▶ **EXERCISE OBJECTIVE**:
Starting at the line that has "SRAM units -/" and stopping after the line that has "list, section, section", reproduce the listing below exactly; omit everything else.

▶ **RECORDS PROVIDED**:

-- ==== Sys2Proof/Syntax.lean ====
section
/-! DEFINITION. The commands of the block, one constructor per row of spec/opcode_table.json, and their operands.
The table gives no operand bits: the operands are the model's (log entry 1). -/

namespace Sys2Proof

/-- A ring: the pool's command ring and event ring, and those of a partition (R364). -/
inductive RingId where
  | pool
  | poolEv
  | part (p : Fin 64) (r : Fin 16)
  | partEv (p : Fin 64)
deriving DecidableEq, Repr

/-- A command packet but for its opcode, which the row gives (R366). w holds the parameter words 0 to 11. -/
structure Pkt where
  verMinor : BitVec 8
  verMajor : BitVec 8
  fence : Bool
  notify : Bool
  /-- word 0 [31:26] -/
  rsv0 : BitVec 6
  part : BitVec 8
  /-- word 1 [15:8] -/
  rsv1 : BitVec 8
  gen : BitVec 16
  tag : BitVec 32
  /-- word 3 -/
  rsv3 : BitVec 32
  w : List Word
deriving DecidableEq, Repr

/-- A PCIe function: the physical function of a port, or virtual function p + 1 of port h (R317). -/
inductive Fn where
  | pf (port : Fin 4)
  | vf (port : Fin 4) (p : Fin 64)
deriving DecidableEq, Repr

/-- What an ECC check of a granule found (R407, R412). -/
inductive Ecc where
  | clean
  | corrected
  | uncorrectable
deriving DecidableEq, Repr

/-- How the data of a queue entry in flight arrives (R130, R446). -/
inductive Arrival where
  /-- the data read at issue is complete -/
  | ok
  /-- granules of the entry that a fabric load or a host read supplies, with their poison, and the granules that a failed read
  touched, each with whether a fabric load timed out there -/
  | remote (granules : List (Nat × GranuleBits × Bool)) (failed : List (Nat × Bool))
deriving DecidableEq, Repr

/-- Where a CSP instruction stands: its cluster, its context, and whether it is the last of its bundle. -/
structure Slot where
  c : Fin 20
  x : Fin 4
  eob : Bool
deriving DecidableEq, Repr

/-- The lane types of R149. -/
inductive Lt where
  | h | w | l | c | f | d
deriving DecidableEq, Repr

/-- The conversions of VCVT (R157). -/
inductive Cvt where
  | ld | fd | df | hf | wf | fw
deriving DecidableEq, Repr

/-- The functions of VFUNC (R156). -/
inductive Func where
  | exp2 | rcp | rsq
deriving DecidableEq, Repr

/-- The source of a scalar set or add: an immediate or an M register (R157). -/
inductive Scalar where
  | imm (v : Word)
  | m (i : Fin 16)
deriving DecidableEq, Repr

/-- What the sensors and meters read at the end of a clove (R181, R383). -/
structure BoundaryEnv where
  /-- hottest junction of each cluster in degrees C -/
  tj : List Nat
  /-- current drawn by each cluster in A -/
  amps : List Nat
  /-- mean package current in A -/
  pkg : Nat
  /-- measured use of the past clove: cell, resource, amount -/
  use : List (Nat × Nat × Nat)
deriving DecidableEq, Repr

/-- A clove marker (R225); delayNs is the measured link delay and residence in ns at the receiver. -/
structure Marker where
  index : BitVec 32
  sender : BitVec 16
  master : BitVec 16
  hop : Fin 16
  /-- residence correction in ps -/
  res : Nat
deriving DecidableEq, Repr

/-- A flit as its receiver sees it (R253). -/
structure Flit where
  seq : Nat
  /-- virtual channel (R252) -/
  vc : Fin 3
  /-- bytes of the message it carries; 0 for a flit of link control alone -/
  bytes : Nat
  keyPhase : Bool
  /-- the FEC could correct it -/
  fecOk : Bool
  /-- its integrity tag verifies -/
  tagOk : Bool
  /-- FEC symbols corrected on each lane -/
  corrected : List Nat
  /-- link control: every flit below this number has been received -/
  ack : Option Nat
  /-- link control: the partner asks for every flit from this number on again -/
  nak : Option Nat
  /-- link control: credits that the partner grants again on each channel -/
  freed : List Nat
deriving DecidableEq, Repr

/-- What the ends of a link exchange at IDENT (R254, R256); a switch port sends its own identity. -/
structure Ident where
  partner : BitVec 16
  node : BitVec 8
  isSwitch : Bool
deriving DecidableEq, Repr

/-- What a training attempt has met so far, stage by stage (R254 to R256, R263). -/
structure Training where
  /-- DETECT: training sequences of the partner arrive -/
  answered : Bool
  /-- EQUALISE is done -/
  equalised : Bool
  /-- LOCK: the lanes that have locked -/
  locked : Option (BitVec 4)
  ident : Option Ident
  /-- MEASURE: the one-way delay -/
  delayPs : Option (BitVec 32)
  /-- SECURE: whether the partner has authenticated -/
  auth : Option Bool
deriving DecidableEq, Repr

/-- The segment of a FAB_DMA put that a store belongs to: the command, the segment and the segment's bytes (R283). -/
structure Stage where
  dma : Nat
  seg : Fin 64
  total : Nat
deriving DecidableEq, Repr

/-- A fabric request on the wire (R269, R273, R352). -/
structure FabReq where
  node : Fin 64
  part : Fin 64
  gen : BitVec 16
  seq : BitVec 32
  /-- 0 to 6 as R269 -/
  op : Fin 7
  typ : Fin 8
  fetch : Bool
  len : Nat
  addr : BitVec 52
  data : List Byte
  psn : Bool
  /-- node, partition and sequence number of each member of a combined atomic (R278); empty where it is not combined -/
  members : List (Fin 64 × Fin 64 × BitVec 32)
  /-- stores and atomics that its source issued to this node before it, since the partition's last reset (R272) -/
  writes : Nat
  stage : Option Stage
deriving DecidableEq, Repr

/-- A fabric response (R273). -/
structure FabResp where
  node : Fin 64
  seq : BitVec 32
  status : BitVec 8
  data : List Byte
  psn : Bool
deriving DecidableEq, Repr

/-- What DMA_SEGMENT_COMMIT commits: a segment of this chip's own FAB_DMA, or a segment that a chip puts here. -/
inductive DmaArrive where
  | own (p : Fin 64) (dma : Nat) (seg : Fin 64)
  | incoming (node part : Fin 64) (dma : Nat) (seg : Fin 64)
deriving DecidableEq, Repr

/-- What a cluster test found (R414). -/
structure ClusterTest where
  arrays : BitVec 17
  /-- failed SRAM units -/
  units : BitVec 64
  cspFailed : Bool
  engineFailed : Bool
deriving DecidableEq, Repr

/-- A switched domain of R436 other than the clusters. -/
inductive Domain where
  | hbm (s : Fin 8)
  | link (g : Fin 3)
  | eth (g : Fin 2)
  | host
  | radio
deriving DecidableEq, Repr

/-- A twin signature message (R245). -/
structure TwinMsg where
  runId : BitVec 32
  clove : BitVec 32
  disturb : Bool
  sigs : List (Nat × BitVec 64)
deriving DecidableEq, Repr

/-- A received Ethernet frame without its FCS, the priorities for which the port's receive buffers are more than 75 % in use as it
arrives (R294), and the time in ns since the first bit after its start-of-frame delimiter (R210). -/
structure RxFrame where
  port : Fin 8
  sub : Fin 4
  bytes : List Byte
  full : BitVec 8
  sofNs : Nat
deriving DecidableEq, Repr

/-- A C-plane message as the fronthaul engine finds it in its window (R170, R176): its flow in the cell's list, section, section
type, extensions, direction, start symbol and number of sections, and what follows the application header. -/
structure CpMsg where
  flow : Nat
  sect : Nat
  secType : Nat
  exts : List Nat
  up : Bool
  startSym : Fin 14
  nsect : BitVec 8
  ready : Bool
  poisoned : Bool
  body : List Byte
deriving DecidableEq, Repr

/-- What the fronthaul engine does with a section of a downlink symbol (R194): map its bits into cluster SRAM, or send it. -/
inductive DlAct where
  | map
  | send
deriving DecidableEq, Repr

/-- A section of a downlink symbol (R176, R194): its flow in the cell's list, section ID, PRBs, bits of a constellation point, and
the bits of the channel. -/
structure DlSection where
  act : DlAct
  flow : Nat
  sect : Nat
  first : Nat
  n : Nat
  order : Nat
  ready : Bool
  poisoned : Bool
  bits : List Byte
deriving DecidableEq, Repr

/-- The measurements of a detection (R187). -/
structure Detection where
  /-- received power in 0.25 dBFS steps at the AGC output -/
  power : Int
  toff : BitVec 16
  cfo : BitVec 24
  preamble : BitVec 6
  peak : BitVec 32
  /-- the detection falls in the last cycle of its occasion or earlier; metric above THRESH is what makes the row occur -/
  metric : Nat
deriving DecidableEq, Repr

/-- A polar job (R201). -/
structure Polar where
  encode : Bool
  part : Fin 64
  gen : BitVec 16
  n : Nat
  frozen : List Bool
  inAddr : BitVec 48
  outAddr : BitVec 48
  dlClove : BitVec 32
  dlCycle : Nat
deriving DecidableEq, Repr

/-- A UART frame as sampled (R425): the start sample, the data bits and the stop sample. -/
structure UartFrame where
  startHigh : Bool
  data : BitVec 8
  stopHigh : Bool
deriving DecidableEq, Repr


/-- What comes by a chip link, and the link that it came by; 24 stands for this chip itself. -/
structure Rx (α : Type) where
  msg : α
  via : Fin 25
deriving DecidableEq, Repr

/-- Whose queue a FAB_OP entry lies in: the cluster, and the logical array and context of the slice that issued it (R281). -/
structure FabSource where
  cluster : Fin 20
  array : Fin 16
  ctx : Bool
deriving DecidableEq, Repr

/-- A retrain request from a link's partner: the lane that caused it and the width it asks for, where it names them (R258, R260). -/
structure RetrainMsg where
  link : Fin 24
  lane : Option (Fin 4)
  width : Option (Fin 3)
deriving DecidableEq, Repr

/-- A section of a downlink flow, by its place in the cell's flows, in the C-plane or the U-plane (R176). -/
structure LateSect where
  cplane : Bool
  flow : Nat
  sect : Nat
deriving DecidableEq, Repr

/-- A part of a symbol: an eighth of its subcarriers (R182). -/
structure SymPart where
  slot : Nat
  sym : Fin 14
  part : Fin 8
deriving DecidableEq, Repr
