/-- A ring drops a record. -/
def dropRec (r : Ring) : Ring := { r with lost := satAdd (2 ^ 32 - 1) r.lost 1, lostRun := satAdd (2 ^ 32 - 1) r.lostRun 1 }

/-- The words of a record as it is written: PHASE, and for an event the recipient's generation and the LOST count (R379). -/
def finishRec (s : State) (k : Nat) (r : Ring) (h : Held) : List Word :=
  if ringIsEvent k then
    let gen : Nat := if 1088 ≤ k then 0 else (getPart s (ringPart k)).gen.toNat
    let w0 := (wd h.words 0).toNat + 2 ^ 16 * phaseBit r + (if r.lostRun = 0 then 0 else 2 ^ 17)
    let w1 := (wd h.words 1).toNat + 2 ^ 16 * gen
    BitVec.ofNat 32 w0 :: BitVec.ofNat 32 w1 :: wd h.words 2 :: wd h.words 3 :: BitVec.ofNat 32 r.lostRun ::
      h.words.drop 5
  else
    wd h.words 0 :: wd h.words 1 :: BitVec.ofNat 32 ((wd h.words 2).toNat + 2 ^ 8 * phaseBit r) :: h.words.drop 3

/-- Write one record to its ring and send the MSI-X vector (R366, R368, R379). -/
def writeRec (s : State) (k : Nat) (h : Held) : State :=
  let r := getRing s k
  let a := r.cplBaseAct + r.cplTail.toNat % cplSize r * recBytes k
  let bs := bytesOfWords (finishRec s k r h)
  let s := if 1088 ≤ k then hostWrite s 0 a bs else hostWriteFor s (ringPart k) a bs
  let s := modRing s k (fun r => { r with cplTail := r.cplTail + 1, lostRun := if ringIsEvent k then 0 else r.lostRun })
  if h.notify then emit s (.msix (ringPort s k) r.msix.toNat) else s

/-- Write held records, in order, while the ring takes them (R369, R371). -/
def flushHeld (s : State) (k : Nat) : List Held → State
  | [] => modRing s k (fun r => { r with held := [] })
  | h :: t =>
    let r := getRing s k
    if !hostLinkUp s (ringPort s k) then modRing s k (fun r => { r with held := h :: t })
    else if cplRoom r && !(ringIsEvent k && (r.fault || !r.en)) then flushHeld (writeRec s k h) k t
    else if ringIsEvent k || r.fault then flushHeld (modRing s k dropRec) k t
    else modRing s k (fun r => { r with held := h :: t })

/-- A record is finished: it is written, held or dropped. A completion ring that is full holds it (R369), an event ring that
is full drops it (R379), a ring whose host link is down holds as many as its size (R371), and a faulted ring drops what it
cannot take (R365). An event ring that is disabled or faulted drops it (log entry 20). -/
def deliver (s : State) (k : Nat) (h : Held) : State :=
  let r := getRing s k
  if !hostLinkUp s (ringPort s k) && decide (cplSize r ≤ r.held.length) then modRing s k dropRec
  else flushHeld s k (r.held ++ [h])

/-! ### Events (R379-R381) -/

/-- Items of DATA at their aligned offsets, from an offset on (R381). -/
def packItems : Nat → List (Nat × Nat) → List Byte
  | off, [] => List.replicate (44 - off) 0
  | off, (sz, v) :: t =>
    let pad := (sz - off % sz) % sz
    List.replicate pad 0 ++ leBytes sz v ++ packItems (off + pad + sz) t

/-- An event record without PHASE, GEN and LOST. dst is a partition, or 255 for the pool. -/
def eventWords (s : State) (dst code : Nat) (items : List (Nat × Nat)) : List Word :=
  BitVec.ofNat 32 code :: BitVec.ofNat 32 dst :: stamp s :: BitVec.ofNat 32 s.time.clove :: 0 ::
    wordsOf 11 (packItems 0 items)

/-- Send an event to the pool event ring. -/
def evPool (s : State) (code : Nat) (items : List (Nat × Nat)) : State :=
  deliver s 1089 { words := eventWords s 255 code items, notify := true }

/-- Send an event to a partition's event ring; a partition that does not exist gets nothing. -/
def evPart (s : State) (p code : Nat) (items : List (Nat × Nat)) : State :=
  if (getPart s p).live then deliver s (17 * p + 16) { words := eventWords s p code items, notify := true } else s

/-- The partitions that exist, ascending. -/
def liveParts (s : State) : List Nat := (List.range 64).filter (fun p => (getPart s p).live)

/-- The radio partitions, ascending. -/
def radioParts (s : State) : List Nat := (liveParts s).filter (fun p => (getPart s p).typ = 0)

/-- RING_FAULT of R365: a command ring's goes to its partition, an event ring's and the pool's to the pool event ring. -/
def ringFault (s : State) (k : Nat) : State :=
  if (getRing s k).fault then s else
  let s := noteFlag (modRing s k (fun r => { r with fault := true })) (.ringFault k)
  if 1088 ≤ k || ringIsEvent k then evPool s 0x0001 [] else evPart s (ringPart k) 0x0001 []

/-! ### Completions (R368, R375) -/

/-- What a completion repeats of its packet. -/
structure CmdHead where
  ring : RingId
  opcode : Nat
  part : BitVec 8
  gen : BitVec 16
  tag : BitVec 32
  fence : Bool
  notify : Bool
deriving DecidableEq, Repr

/-- Write the completion of a command (R368). -/
def complete (s : State) (h : CmdHead) (status : Nat) (res : List Word) : State :=
  deliver s (ringKey h.ring)
    { words := [BitVec.ofNat 32 (status + 2 ^ 8 * h.opcode + 2 ^ 16 * h.gen.toNat), h.tag, BitVec.ofNat 32 h.part.toNat,
        stamp s, wd res 0, wd res 1, wd res 2, wd res 3], notify := h.notify }

/-- The head of an accepted command that waits. -/
def outstHead (o : Outst) : CmdHead :=
  { ring := o.ring, opcode := o.opcode, part := o.part, gen := o.gen, tag := o.tag, fence := o.fence, notify := o.notify }

/-- Complete every waiting command that a test picks, in order, with a status and result words of its own. -/
def completeWhere (s : State) (pick : Outst → Bool) (f : Outst → Nat × List Word) : State :=
  let done := s.outst.filter pick
  let s := { s with outst := s.outst.filter (fun o => !pick o) }
  done.foldl (fun s o => complete s (outstHead o) (f o).1 (f o).2) s

/-- Complete the commands that wait for a reason, keeping their result words. -/
def completeWait (s : State) (w : Wait) (status : Nat) : State :=
  completeWhere s (fun o => decide (o.why = w)) (fun o => (status, o.res))

/-- IDLE of R364: nothing fetched is outstanding and every completion is written. -/
def ringIdle (s : State) (k : Nat) : Bool :=
  let r := getRing s k
  r.held.isEmpty && r.fetched.isEmpty && s.outst.all (fun o => decide (ringKey o.ring ≠ k))

end Sys2Proof.Machine
end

▶ **OUTPUT BELOW**:
  /-- failed SRAM units -/
  units : BitVec 64
  cspFailed : Bool
  engineFailed : Bool
deriving DecidableEq, Repr

/-- A switched domain of R436 other than the clusters. -/
inductive Domain where
  | hbm (s : Fin 8)
  | link (g : Fin 3)
  | eth (g : Fin 2)
  | host
  | radio
deriving DecidableEq, Repr

/-- A twin signature message (R245). -/
structure TwinMsg where
  runId : BitVec 32
  clove : BitVec 32
  disturb : Bool
  sigs : List (Nat × BitVec 64)
deriving DecidableEq, Repr

/-- A received Ethernet frame without its FCS, the priorities for which the port's receive buffers are more than 75 % in use as it
arrives (R294), and the time in ns since the first bit after its start-of-frame delimiter (R210). -/
structure RxFrame where
  port : Fin 8
  sub : Fin 4
  bytes : List Byte
  full : BitVec 8
  sofNs : Nat
deriving DecidableEq, Repr

/-- A C-plane message as the fronthaul engine finds it in its window (R170, R176): its flow in the cell's list, section, section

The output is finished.